Part of the new Čiovo Bridge, whose construction is currently under way, is nearly two meters too low. That was determined by representatives of the Ministry of Regional Development and EU Funds during their recent visit to the construction site, reports Jutarnji List on October 7, 2016.
The problem is with the first 50 meters of the bridge from the mainland side, where it is allegedly too low relative to the sea surface. The total length of the bridge is 546.34 metres. At that part of the bridge, the distance between the sea surface and the bridge is between 1.2 to 2.2 metres. If nothing is changed, seawater will soak the pillars, as well as the promenade which will be built next to the bridge.

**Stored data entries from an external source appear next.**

theorem State.commandSlot_sound (s : State) (c : Nat) (hs₀ : s.sound) : (State.commandSlot s c).sound := by
  unfold State.commandSlot
  try dsimp only
  repeat' (first | with_reducible assumption | with_reducible apply State.makeUp_sound
                 | with_reducible apply State.serve_sound | with_reducible apply State.updChan_sound
                 | with_reducible apply State.sound_if | with_reducible intro _ hz | with_reducible intro hm | split
                 | with_reducible exact fun h => h | with_reducible exact fun _ h => h | with_reducible exact hz
                 | exact List.length_replicate
                 | (simp only [Channel.fit, WickPort.fit, length_upd, List.length_map] at hz ⊢; exact hz))


/-! ### Machine/Compares.lean -/

theorem State.loadPos_sound (s : State) (x : BitVec 64) (hs₀ : s.sound) : (State.loadPos s x).sound := by
  unfold State.loadPos
  try dsimp only
  repeat' (first | with_reducible assumption | with_reducible intro _ hz | with_reducible intro hm | split
                 | with_reducible exact fun h => h | with_reducible exact fun _ h => h
                 | with_reducible apply State.sound_set_mer | (simp [length_upd]; done))

theorem State.triggerLatches_sound (s : State) (trig : Nat) (pos : Pos) (mono : Time) (hs₀ : s.sound) :
    (State.triggerLatches s trig pos mono).sound := by
  unfold State.triggerLatches
  try dsimp only
  repeat' (first | with_reducible assumption | with_reducible apply State.sound_if | with_reducible intro _ hz
                 | with_reducible intro hm | split | with_reducible exact fun h => h | with_reducible exact fun _ h => h
                 | with_reducible apply State.sound_set_mer | (simp [length_upd]; done))

theorem State.latchResult_sound (s : State) (n : Nat) (x : LatchResult) (hs₀ : s.sound) : (State.latchResult s n x).sound := by
  unfold State.latchResult
  try dsimp only
  repeat' (first | with_reducible assumption | with_reducible apply State.count_sound
                 | with_reducible apply State.postEvent_sound | with_reducible apply State.sound_if
                 | with_reducible intro _ hz | with_reducible intro hm | split | with_reducible exact fun h => h
                 | with_reducible exact fun _ h => h | with_reducible apply State.sound_set_mer | (simp [length_upd]; done))

theorem State.updCmp_sound (s : State) (n : Nat) (f : Compare → Compare) (hs₀ : s.sound) : (State.updCmp s n f).sound := by
  unfold State.updCmp
  try dsimp only
  repeat' (first | with_reducible assumption | with_reducible intro _ hz | with_reducible intro hm | split
                 | with_reducible exact fun h => h | with_reducible exact fun _ h => h
                 | with_reducible apply State.sound_set_mer | (simp [length_upd]; done))

theorem State.disarm_sound (s : State) (n : Nat) (hs₀ : s.sound) : (State.disarm s n).sound := by
  unfold State.disarm
  try dsimp only
  repeat' (first | with_reducible assumption | with_reducible apply State.set_sound
                 | with_reducible apply State.updCmp_sound | with_reducible intro _ hz | with_reducible intro hm | split)

theorem State.moveOn_sound (s : State) (n : Nat) (t : Pos) (hs₀ : s.sound) : (State.moveOn s n t).sound := by
  unfold State.moveOn
  try dsimp only
  repeat' (first | with_reducible assumption | with_reducible apply State.disarm_sound
                 | with_reducible apply State.updCmp_sound | with_reducible intro _ hz | with_reducible intro hm | split)

theorem State.aim_sound (s : State) (n : Nat) (target : Option Pos) (hs₀ : s.sound) : (State.aim s n target).sound := by
  unfold State.aim
  try dsimp only
  repeat' (first | with_reducible assumption | with_reducible apply State.count_sound
                 | with_reducible apply State.moveOn_sound | with_reducible apply State.raise_sound
                 | with_reducible apply State.set_sound | with_reducible apply State.updCmp_sound
                 | with_reducible apply State.sound_if | with_reducible intro _ hz | with_reducible intro hm | split)

theorem State.rearmItems_sound (s : State) (g : Nat) (hs₀ : s.sound) : (State.rearmItems s g).sound := by
  unfold State.rearmItems
  try dsimp only
  repeat' (first | with_reducible assumption | with_reducible apply State.aim_sound | with_reducible apply State.each_sound
                 | with_reducible apply State.sound_if | with_reducible intro _ hz | with_reducible intro hm | split)

theorem State.crossTargets_sound (s : State) (before after : Pos) (hs₀ : s.sound) :
    (State.crossTargets s before after).sound := by
  unfold State.crossTargets
  try dsimp only
  repeat' (first | with_reducible assumption | with_reducible apply State.sound_if | with_reducible intro _ hz
                 | with_reducible intro hm | split | with_reducible exact fun h => h | with_reducible exact fun _ h => h
                 | with_reducible apply State.sound_set_mer | (simp [length_upd]; done))


/-! ### Machine/Operands.lean -/

theorem State.served_sound (s : State) (r : Nat) (hs₀ : s.sound) : (State.served s r).sound := by
  unfold State.served
  try dsimp only
  repeat' (first | with_reducible assumption | split)

theorem State.take_sound (s : State) (r : Nat) (hs₀ : s.sound) : (State.take s r).sound := by
  unfold State.take
  try dsimp only
  repeat' (first | with_reducible assumption | with_reducible apply State.served_sound
                 | with_reducible apply State.traffic_sound | with_reducible apply State.updRing_sound
                 | with_reducible apply State.sound_if | with_reducible intro _ hz | with_reducible intro hm | split)

theorem State.windowStatus_sound (s : State) (c : Ctx) (addr : Nat) (hs₀ : s.sound) : (State.windowStatus s c addr).sound := by
  unfold State.windowStatus
  try dsimp only
  repeat' (first | with_reducible assumption | with_reducible apply State.complete_sound
                 | with_reducible apply State.windowFault_sound | split)

theorem State.withRead_sound (s : State) (c : Ctx) (addr len : Nat) (act : State → State) (hs₀ : s.sound) (hact : ∀ (u : State), u.sound → (act u).sound) :
    (State.withRead s c addr len act).sound := by
  unfold State.withRead
  try dsimp only
  repeat' (first | with_reducible assumption | with_reducible apply hact | with_reducible apply State.windowStatus_sound
                 | with_reducible apply State.sound_if | with_reducible intro _ hz | with_reducible intro hm | split
                 | with_reducible exact fun h => h | with_reducible exact fun _ h => h | (simp [length_upd]; done))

Sources claim that, at the time of high tides, the sea level can rise more than a metre in that area. Therefore, even smaller waves would cover the top of the lowest pillar of the bridge, while higher waves would cover three additional pillars. If that happens, the sea would dampen the steel bearings which are on the top of the pillars, and that could soon lead to corrosion of bearings so the bridge would no longer be functional.
The investor of the whole project which will connect the island of Čiovo with the mainland is Croatian Roads public company which claims that everything is being done according to the project design and that the bridge is not too low. However, they do admit that the bridge is slightly lower than was originally planned. The height of the bridge has been reduced at the request of conservationists who argued that a higher bridge would obscure the townscape of nearby Trogir. However, they insists that everything has been done according to the project. Zlatko Šavor, who designed the construction of the bridge, did not want to comment on the issue.
Currently, pillars for the bridge have mostly been constructed and now the steel structure will be installed. The total value of the construction of the bridge is 207.9 million kuna, with as much as 176.7 million kuna being financed from the European Union funds.